February 2013  |  FEATURE  |  PRIVATE EQUITY

Financier Worldwide Magazine

February 2013 Issue

February 2013 Issue

From humble beginnings in 2000, the past decade has seen the Chinese private equity (PE) market blossom into a global powerhouse. However, according to a new report released by investment bank China First Capital (China First), the Chinese market is in the formative stages of a crisis which could undermine all of the extraordinary strides it has made in recent years.

The report, ‘Secondaries: A necessary and attractive exit for PE deals in China’, notes that while there have been nearly 10,000 deals worth a combined $230bn completed within the Chinese market between 2001 and 2012, around 7500 of those deals remain ‘unexited’. This has left approximately $130bn of PE and venture capital investment locked inside Chinese companies with very few exit options available.

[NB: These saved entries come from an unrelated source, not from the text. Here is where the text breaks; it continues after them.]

-- ==== Sys2Proof/Machine/HostPort.lean ====
section
/-! DEFINITION. What the Host Shell may do between two cycles, and what it reads
(spec/60_exceptions.md R154 to R158, R162; spec/70_reset_and_hazards.md R170 to R173). -/

namespace Sys2Proof.Machine

/-- Why a program is not loaded. -/
inductive LoadError where
  /-- The image is longer than 3584 bytes (R172). -/
  | tooLarge
  /-- The source cannot be read (R172); how the host finds that out is out of scope (R4). -/
  | unreadable
deriving DecidableEq, Repr

/-- The copy of program load (R172): all or nothing; no register, `pc` or display is touched. When
the host may load is `Session.load`. -/
def State.load (s : State) (rom : List Byte) : Except LoadError State :=
  if rom.length > Config.maxRom then .error .tooLarge
  else .ok { s with mem := s.mem.writeList Config.progBase rom }

/-- Reset, at any time (R170): the reset state. The model's own draw counter goes on, so that the
draws after a reset are other free values than those before it (log 6). -/
def State.hostReset (s : State) : State := { State.reset with draws := s.draws }

/-- The host writes the key latch, any pattern, between cycles (R154). -/
def State.setKeys (s : State) (keys : Vector Bool 16) : State := { s with key := keys }

/-- The tone signal (R156). -/
def State.tone (s : State) : Bool := decide (s.ST ≠ 0)

/-! ## The order of the host's operations (R158, R173)
How far the host has come is no field of the machine (R10, R27): it stands beside State (log 29). -/

/-- How far the boot sequence of R173 has come since the last reset. -/
inductive Stage where
  /-- Reset done, no load tried yet: a load, if only of the empty image, comes before any step. -/
  | atReset
  /-- A program is loaded: the core may be stepped, and no second load exists. -/
  | loaded
  /-- The load failed with LoadError: "the core must not be stepped" (R172). -/
  | loadRefused
deriving DecidableEq, Repr

/-- The core under its host. -/
structure Session where
  core : State
  stage : Stage
deriving DecidableEq, Repr

/-- Right after the first reset. -/
def Session.start : Session := ⟨State.reset, .atReset⟩

/-- What the host may do (R158). -/
inductive HostMove where
  | reset
  /-- Load from a source: its bytes, or `none` for a source that cannot be read (R172). -/
  | load (source : Option (List Byte))
  | setKeys (keys : Vector Bool 16)
  | step
deriving DecidableEq, Repr

/-- A load from a source that may not be readable (R172). -/
def State.loadFrom (s : State) : Option (List Byte) → Except LoadError State
  | some rom => s.load rom
  | none => .error .unreadable

/-- Load is a move once per reset, before the first step (R172, decision D18); a LoadError leaves
the core as it was and bars it from being stepped. There is no other load (U8: "the model offers
no such move"). -/
def Session.load (h : Session) (source : Option (List Byte)) : Option Session :=
  match h.stage with
  | .atReset =>
    match h.core.loadFrom source with
    | .ok t => some ⟨t, .loaded⟩
    | .error _ => some ⟨h.core, .loadRefused⟩
  | .loaded | .loadRefused => none

/-- A step is a move after a load that succeeded (R173, U8). -/
def Session.step (h : Session) : Option Session :=
  match h.stage with
  | .loaded =>
    match Machine.step h.core with
    | .next t => some ⟨t, .loaded⟩
    | .fault _ => none
    | .refused _ => none
  | .atReset | .loadRefused => none

/-- The session after a move, where the host has that move: reset and the key latch at any time
between cycles, load and step in the order of R173. -/
def Session.move (h : Session) : HostMove → Option Session
  | .reset => some ⟨h.core.hostReset, .atReset⟩
  | .load source => h.load source
  | .setKeys keys => some { h with core := h.core.setKeys keys }
  | .step => h.step

end Sys2Proof.Machine
end

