/-- Settles O26: the second draw has the same sprite, or the same fault, and toggling twice is no
change. -/
theorem drawTwiceRestoresTheFrame : Obligations.DrawTwiceRestoresTheFrame := by
  intro x y n s t u hx hy hst htu
  have hframe : FrameBut (mayWrite (.drw x y n)) s t :=
    fieldsAreWrittenOnlyByTheirInstructions _ s t hst
  have hI : t.I = s.I := hframe .I (by simp [mayWrite])
  have hfault := faultOf_drw_congr x y n hI
  obtain ⟨c, hc, rfl⟩ | ⟨hf, rfl⟩ := exec_cases hst
  · rw [exec_eq_raise (hfault.trans hc)] at htu
    cases htu
    rfl
  · obtain rfl := eq_effect_of_exec (hfault.trans hf) htu
    have hregs := regsBut_effect s (.drw x y n)
    have hlit := spriteLit_congr n (hframe .mem (by simp [mayWrite])) hI
      (hregs x (by simpa [writtenRegs, destRegs, setsFlag] using hx))
      (hregs y (by simpa [writtenRegs, destRegs, setsFlag] using hy))
    refine Frame.ext_pixel fun row col hrow hcol => ?_
    calc (effect (effect s (.drw x y n)) (.drw x y n)).disp.pixel row col
      _ = ((s.drawn x y n).1.pixel row col ^^ spriteLit _ x y n row col) :=
          drawn_pixel _ x y n hrow hcol
      _ = (s.disp.pixel row col ^^ spriteLit s x y n row col ^^ spriteLit s x y n row col) := by
          rw [drawn_pixel s x y n hrow hcol, hlit]
      _ = s.disp.pixel row col := by rw [Bool.xor_assoc, Bool.xor_self, Bool.xor_false]

/-- Settles O27: no pixel of a clear frame can be turned off, so VF is 0, and the sprite's pixels
are toggled from clear. -/
theorem clearThenDrawLeavesTheSprite : Obligations.ClearThenDrawLeavesTheSprite := by
  intro x y n s t hcls hI
  rw [exec_cls] at hcls
  cases hcls
  obtain ⟨u, hu, hpixel, hbit, hflag, -⟩ :=
    (drawTogglesTheSpritesPixels x y n { s with disp := Frame.blank }).1 hI
  refine ⟨u, hu, ?flag, fun row col hrow hcol => ?pixel⟩
  case flag =>
    refine hbit.resolve_left fun hone => ?_
    obtain ⟨row, col, -, -, hset, -⟩ := hflag.mp hone
    simp at hset
  case pixel =>
    rw [hpixel row col hrow hcol, Frame.pixel_blank, Bool.false_xor]
    rfl

end Sys2Proof.Machine
end
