-- ==== Sys2Proof/Machine/Flags.lean ====
section
/-! DEFINITION. The flag values, computed from the source values before any write (41_alu.md R162), and
the order of the writes (R161). -/

namespace Sys2Proof.Machine

/-- A flag as VF holds it: 0 or 1 (41_alu.md R162). -/
def flagByte (b : Bool) : Byte := if b then 1#8 else 0#8

/-- 8XY4's carry: the exact sum exceeds 255. -/
def carryOut (a b : Byte) : Bool := decide (a.toNat + b.toNat > 255)

/-- No borrow in `a - b`: 8XY5 with a = V[X], 8XY7 with a = V[Y]. -/
def noBorrow (a b : Byte) : Bool := decide (a.toNat ≥ b.toNat)

/-- 8XY6's shifted-out bit. -/
def lowBit (a : Byte) : Bool := a.getLsbD 0

/-- 8XYE's shifted-out bit. -/
def highBit (a : Byte) : Bool := a.getLsbD 7

/-- Write a result to V[X] and a flag to VF, in the order of `VF_DEST_ORDER` (41_alu.md R161). -/
def State.setResultFlag (cfg : Config) (s : State) (x : Nibble) (result : Byte) (flag : Bool) : State :=
  match cfg.vfDestOrder with
  | .flagLast => (s.setV x result).setV flagReg (flagByte flag)
  | .resultLast => (s.setV flagReg (flagByte flag)).setV x result

end Sys2Proof.Machine
end

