-- ==== Sys2Proof/Machine/Core.lean ====
section
/-! DEFINITION. The machine as the host runs it. -/

def Sys2Proof.core : Host.Core := { State := Sys2Proof.Machine.State, Fault := Sys2Proof.Machine.Fault, Refusal := Sys2Proof.Machine.Refusal, step := Sys2Proof.Machine.step, reset := Sys2Proof.Machine.State.reset }
end

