theorem exec_skp_ok (x : Nibble) (s : State) (h : (s.getV x).toNat ≤ 15) :
    exec (.skp x) s = .next (s.skipIf (keyIsDown s.input ((s.getV x).setWidth 4) == true)) :=
  keySkip_ok x true s h

theorem exec_skp_out (x : Nibble) (s : State) (h : (s.getV x).toNat > 15) :
    exec (.skp x) s = .next (haltedFrom s .keyIndexOutOfRange) :=
  keySkip_out x true s h

theorem exec_sknp_ok (x : Nibble) (s : State) (h : (s.getV x).toNat ≤ 15) :
    exec (.sknp x) s = .next (s.skipIf (keyIsDown s.input ((s.getV x).setWidth 4) == false)) :=
  keySkip_ok x false s h

theorem exec_sknp_out (x : Nibble) (s : State) (h : (s.getV x).toNat > 15) :
    exec (.sknp x) s = .next (haltedFrom s .keyIndexOutOfRange) :=
  keySkip_out x false s h

/-- The drawing DXYN makes in `s`. -/
def State.drawing (s : State) (x y n : Nibble) : Canvas :=
  Canvas.drawSprite s.mem s.i (s.getV x) (s.getV y) n.toNat ⟨s.disp, false⟩

/-- The state DXYN leaves: the drawing shown, its collision in VF. -/
def State.drawn (s : State) (x y n : Nibble) : State :=
  (s.setDisp (s.drawing x y n).disp).setV flagReg (flagByte (s.drawing x y n).collision)

/-- The bounds check of DXYN, in numbers. -/
theorem spanOk_height_iff (base : Word) (n : Nibble) :
    spanOk base n.toNat = true ↔ n = 0x0#4 ∨ base.toNat + (n.toNat - 1) ≤ 0xFFF := by
  rw [spanOk_iff, ← BitVec.toNat_inj]
  rfl

theorem exec_drw_ok (x y n : Nibble) (s : State) (h : n = 0x0#4 ∨ s.i.toNat + (n.toNat - 1) ≤ 0xFFF) :
    exec (.drw x y n) s = .next (s.drawn x y n) := by
  rw [exec, execDrw, drawHeight_hw, drawRows_ok x y n.toNat s ((spanOk_height_iff s.i n).2 h)]
  rfl

theorem exec_drw_out (x y n : Nibble) (s : State) (hn : n ≠ 0x0#4) (h : s.i.toNat + (n.toNat - 1) > 0xFFF) :
    exec (.drw x y n) s = .next (haltedFrom s .memoryOutOfBounds) := by
  have hspan : spanOk s.i n.toNat = false := by
    rw [Bool.eq_false_iff, ne_eq, spanOk_height_iff]
    exact not_or.2 ⟨hn, by omega⟩
  rw [exec, execDrw, drawHeight_hw, drawRows_out x y n.toNat s hspan, raise_eq_haltedFrom]

/-- The bytes FX33 stores. -/
def digits (b : Byte) : List Byte := [hundreds b, tens b, ones b]

/-- The state FX33 leaves. -/
def State.withDigits (s : State) (x : Nibble) : State := s.setMem (s.mem.writeBytes s.i.toNat (digits (s.getV x)))

/-- The bounds check of a block that is not empty, by its last address. -/
theorem spanOk_succ_iff (base : Word) (k : Nat) : spanOk base (k + 1) = true ↔ base.toNat + k ≤ 0xFFF := by
  rw [spanOk_iff, Nat.add_sub_cancel, or_iff_right (Nat.succ_ne_zero k)]

/-- A checked instruction whose block lies in memory. -/
theorem checked_ok {base : Word} {k : Nat} (done halt : Result) (h : base.toNat + k ≤ 0xFFF) :
    (if spanOk base (k + 1) then done else halt) = done :=
  if_pos ((spanOk_succ_iff base k).2 h)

Of the outstanding $130bn, approximately $22bn is tied up in 2200 deals which were all completed before 2008. Standard investment rules state that money must be returned to investors within a five to seven year period. Accordingly, many PE firms in China are rapidly running out of time in which they can invest the cash which has poured into the region. 

The most common form of exit for the Chinese PE market has historically been an initial public offering (IPO), particularly across US markets. The report, which examines over 9000 PE and venture capital investment deals completed in China since 2001, suggests that Chinese firms have placed too much emphasis on IPOs as a means of exiting deals. Crucially, the last 12 months have seen the once reliable IPO market begin to dry up. “It seems more likely than not that the golden age of Chinese IPOs, when over 350 companies were listing each year across public markets in the US, Hong Kong and China is now over”, suggests China First.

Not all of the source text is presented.